After the incident, the ambassador flew her saucer down to Howard
University to hold a news conference, replete with little kids from
Coffee County holding up signs saying “Is Cynthia a target”? You can’t
start racial paranoia too early, you know. At the news conference she
surrounded herself with the usual suspects, including the National
Organization of Women, the National Association for the Advancement of
Colored People and the Intergalactic Space Aliens Booster Club. Even
Harry “Banana Boat” Belafonte showed up and brought the crowd to its
feet with an impassioned speech. Belafonte told the assembled throng,
“Day-O, Day-O. Daylight come and me wan’ go home.” The kids from Coffee
County held up signs saying, “What is a Day-O”? I am told there wasn’t a
dry eye in the house.
I
saw McKinney pull the same stunt she pulled at the Capitol, up close and
personal. During the run-up to the 1996 Olympics, then-Vice President Al
Gore came to Atlanta to make a speech. Gore was the man responsible for
coordinating the federal government’s involvement in the Games. We
invited a number of VIPs, including members of congress to attend.
ACOG’s CEO Billy Payne and I were at the door to greet our visitors.
Payne either didn’t see or didn’t recognize McKinney, who launched into
a tirade not unlike what must have happened with the Capitol police.
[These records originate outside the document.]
-- ==== Sys2Proof/Machine/MailCmds.lean ====
section
/-! DEFINITION. The mailbox commands of the module, its contexts, queue pairs, maintenance, steps, links, logs and flash
(R484 to R507). -/

namespace Sys2Proof.Machine

/-! ### INFO, EVT_RING_SET, TIME_SET, FABRIC_COORD (R484, R488, R497, R498) -/

/-- The bytes of a version word: major, minor, patch, 0. -/
def versionBytes (v : Nat) : List Byte := leBytes 1 (v / 2 ^ 24) ++ leBytes 1 (v / 2 ^ 16) ++ leBytes 1 (v / 2 ^ 8) ++ leBytes 1 0

def info (r : MbReq) (s : State) : State × Ans :=
  (s, .ok (versionBytes (reg s Reg.globalFw) ++ leBytes 8 Config.serial.toNat ++ leBytes 1 0xA1 ++
    leBytes 1 (weirNo s.weir.active) ++ leBytes 1 (if moduleReady s then 1 else 0) ++ leBytes 1 (fnPart s r.fn)))

def execInfo (s : State) : Host.Outcome State Fault Refusal := .next (execNow s 0x01 info)

/-- The sizes of an event ring: powers of two from 16 to 4,096. -/
def ringSizes : List Nat := [16, 32, 64, 128, 256, 512, 1024, 2048, 4096]

/-- A ring placed starts empty; ENTRIES = 0 removes it; `MB_EVT_LOST` keeps its value (R484). -/
def evtRingSet (r : MbReq) (s : State) : State × Ans :=
  let a := param r 0 8
  let n := param r 8 4
  if n != 0 && a % 4096 != 0 then (s, badParam 0)
  else if n != 0 && !ringSizes.any (· == n) then (s, badParam 8)
  else (modWin s r.fn fun w => { w with ringBase := if n == 0 then 0 else a, ringSize := n, ringTag := true, evtHead := 0, evtTail := 0 },
    .of stOk)

def execEvtRingSet (s : State) : Host.Outcome State Fault Refusal := .next (execNow s 0x02 evtRingSet)

/-- TIME_SET is checked when it commits, and acts at the next tick boundary (R64, R497). -/
def timeSet (r : MbReq) (s : State) : State :=
  if !s.time.running then respond s r (.of stNotReady)
  else if regBit s Reg.fabricStat 3 && hasCoord s && timeRoot s != ownCoord s then respond s r (.of stNotPermitted)
  else waitAnswer s r (param r 0 8)

def execTimeSet (s : State) : Host.Outcome State Fault Refusal := .next (execReq s 0x03 timeSet)

/-- A committed TIME_SET at the boundary: a load before ready, then a jump to a later time or a slew toward an earlier one. -/
def applyTimeSet (s : State) (r : MbReq) : State :=
  let t := param r 0 8
  if !moduleReady s then respond (applySetTime (setAtBoundary s t)) r (.ok [0])
  else if s.time.now ≤ t then respond (applySetTime (setAtBoundary s t)) r (.ok [1])
  else respond (beginSlew s ((t : Int) - s.time.now)) r (.ok [2])

def applyTimeSets (s : State) : State :=
  if !weirServes s then s else (s.mbReqs.filter fun q => q.executed && q.opcode == 0x03).foldl applyTimeSet s

/-- The first field of FABRIC_COORD that is out of range. -/
def badCoord? (r : MbReq) : Option Nat :=
  (List.range 7).find? fun i =>
    let v := param r i 1
    if i < 3 then (let n := param r (i + 3) 1; 1 ≤ n && n ≤ 16 && n ≤ v)
    else if i < 6 then v == 0 || 16 < v
    else 2 < v

/-- FABRIC_COORD (R375, R498, R617): the coordinate is in force, discovery starts if it waited, and STORE writes the configuration
record, STORE = 2 with the hold mark; the mark of an earlier start is cleared. -/
def fabricCoord (r : MbReq) (s : State) : State × Ans :=
  match badCoord? r with
  | some i => (s, badParam i)
  | none =>
    if field s Reg.fabricStat 1 0 != 0 then (s, .of stInUse)
    else
      let v (i : Nat) : Nat := param r i 1
      let w := v 0 + 16 * v 1 + 256 * v 2 + 2 ^ 12 * (v 3 - 1) + 2 ^ 16 * (v 4 - 1) + 2 ^ 20 * (v 5 - 1)
      let s := putReg s Reg.fabricCoord (2 ^ 31 + w)
      let c := s.record
      let s := { s with fabric := { s.fabric with hold := false },
                        record := { c with coord := if v 6 == 0 then c.coord else some w, hold := v 6 == 2 } }
      (discoveryStart s, .of stOk)

def execFabricCoord (s : State) : Host.Outcome State Fault Refusal := .next (execNow s 0x04 fabricCoord)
I
thought she might have a hissy fit right on the spot. Of all times not
to have a pacifier. But at least she didn’t slap us. Be grateful for all
small favors.
Back
home in the 4th District, her clueless supporters have bought into her
racism charge. That is appropriate. They and the Ambassador royally
deserve each other. She hasn’t done squat in Congress beyond smooching
the president and abusing a police officer who was just doing his job.
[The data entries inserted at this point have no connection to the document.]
/-- A message of the die is checked by CRC, TYPE, order and fields, in that order; the first fault
refuses it.  The check of a message finds code 0x01 where the CRC-16 of its header and payload
differs from the one received; else 0x02 where its TYPE is none of R314; else 0x03 where the TYPE
is not the one in order; else 0x04 where the reserved byte, the length or a field is wrong; else
none. A message with a fault is answered with a REFUSE of the code, its type and its number, is
counted, and is reported as a violation with the code; it has no effect of its own. While the
sideband is down nothing happens.  (Rests on R312, R313, R314, R318) -/
def Obligations.SidebandMessagesAreChecked : Prop :=
  (∀ (h : SbHead) (type : Nat) (p : List Nat) (o fit : Bool) (crc : Nat),
    crc = crc16 ([h.type.toNat, h.len.toNat, h.seq.toNat, h.reserved.toNat] ++ p) →
    (h.crc.toNat ≠ crc → sbFault h type p o fit = 1) ∧
    (h.crc.toNat = crc → sbKnown h.type.toNat = false → sbFault h type p o fit = 2) ∧
    (h.crc.toNat = crc → sbKnown h.type.toNat = true → (h.type.toNat ≠ type ∨ o = false) → sbFault h type p o fit = 3) ∧
    (h.crc.toNat = crc → sbKnown h.type.toNat = true → h.type.toNat = type → o = true →
      (h.reserved ≠ 0 ∨ h.len.toNat ≠ p.length ∨ fit = false) → sbFault h type p o fit = 4) ∧
    (h.crc.toNat = crc → sbKnown h.type.toNat = true → h.type.toNat = type → o = true → h.reserved = 0 → h.len.toNat = p.length →
      fit = true → sbFault h type p o fit = 0)) ∧
  (∀ (s : State) (i : SiteNo) (h : SbHead) (type : Nat) (p : List Nat) (o fit : Bool) (f : State → State) (c : Nat) (t : State),
    t = sideband s i h type p o fit f → c = sbFault h type p o fit → regBit s (Reg.abangoStat i) 0 = true →
    (c = 0 → t = f s) ∧
    (c ≠ 0 → reg t (Reg.abangoRefused i) = satAdd 64 (reg s (Reg.abangoRefused i)) 1 ∧ regBit t (Reg.abangoFlags i) 1 = true ∧
      (aba t i).nego = (aba s i).nego ∧ t.out = s.out ++ [.sideband i (sbBytes 0x20 h.seq.toNat [c, h.type.toNat, h.seq.toNat])] ∧
      ∃ r, r ∈ t.faults.inTransit ∧ r.cls = 5 ∧ r.code = 6 ∧ r.d0 = c)) ∧
  (∀ (s : State) (i : SiteNo) (h : SbHead) (type : Nat) (p : List Nat) (o fit : Bool) (f : State → State),
    regBit s (Reg.abangoStat i) 0 = false → sideband s i h type p o fit f = s) ∧
  (∀ (s : State) (i : SiteNo) (h : SbHead) (f : CapsF) (o : OfferF) (r : ReportF) (n : Byte) (w : Nat) (d : Dir) (hf : Fin 2)
    (bad : List (Fin 32 × Fin 68)), regBit s (Reg.abangoStat i) 0 = false →
    exec (.accept i h o) s = .next s ∧ exec (.report i h r) s = .next s ∧ exec (.limitAck i h w) s = .next s ∧
    exec (.lanes i d ⟨h, hf, bad⟩) s = .next s ∧ exec (.caps i h f) s = .next (advanceStart s) ∧
    exec (.reject i h n) s = .next (advanceStart s))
Name one single piece of significant — or insignificant — legislation
that she has gotten through Congress since she has been there (not
counting her efforts to have Uranus put in her district). If the voters
of the 4th District want a loudmouth, do-nothing congressperson, they
got one of the best.
I am
relieved that our Ambassador to Outer Space dropped by earth just long
enough to make a horse’s hiney out of herself. Frankly, I had begun to
wonder if she had decided to take up permanent residence on Jupiter. But
don’t look for her to be here too long. Outer space awaits. Let’s just
hope she returns in time to wet kiss the president next January on
national television. That is always a very special Day-O.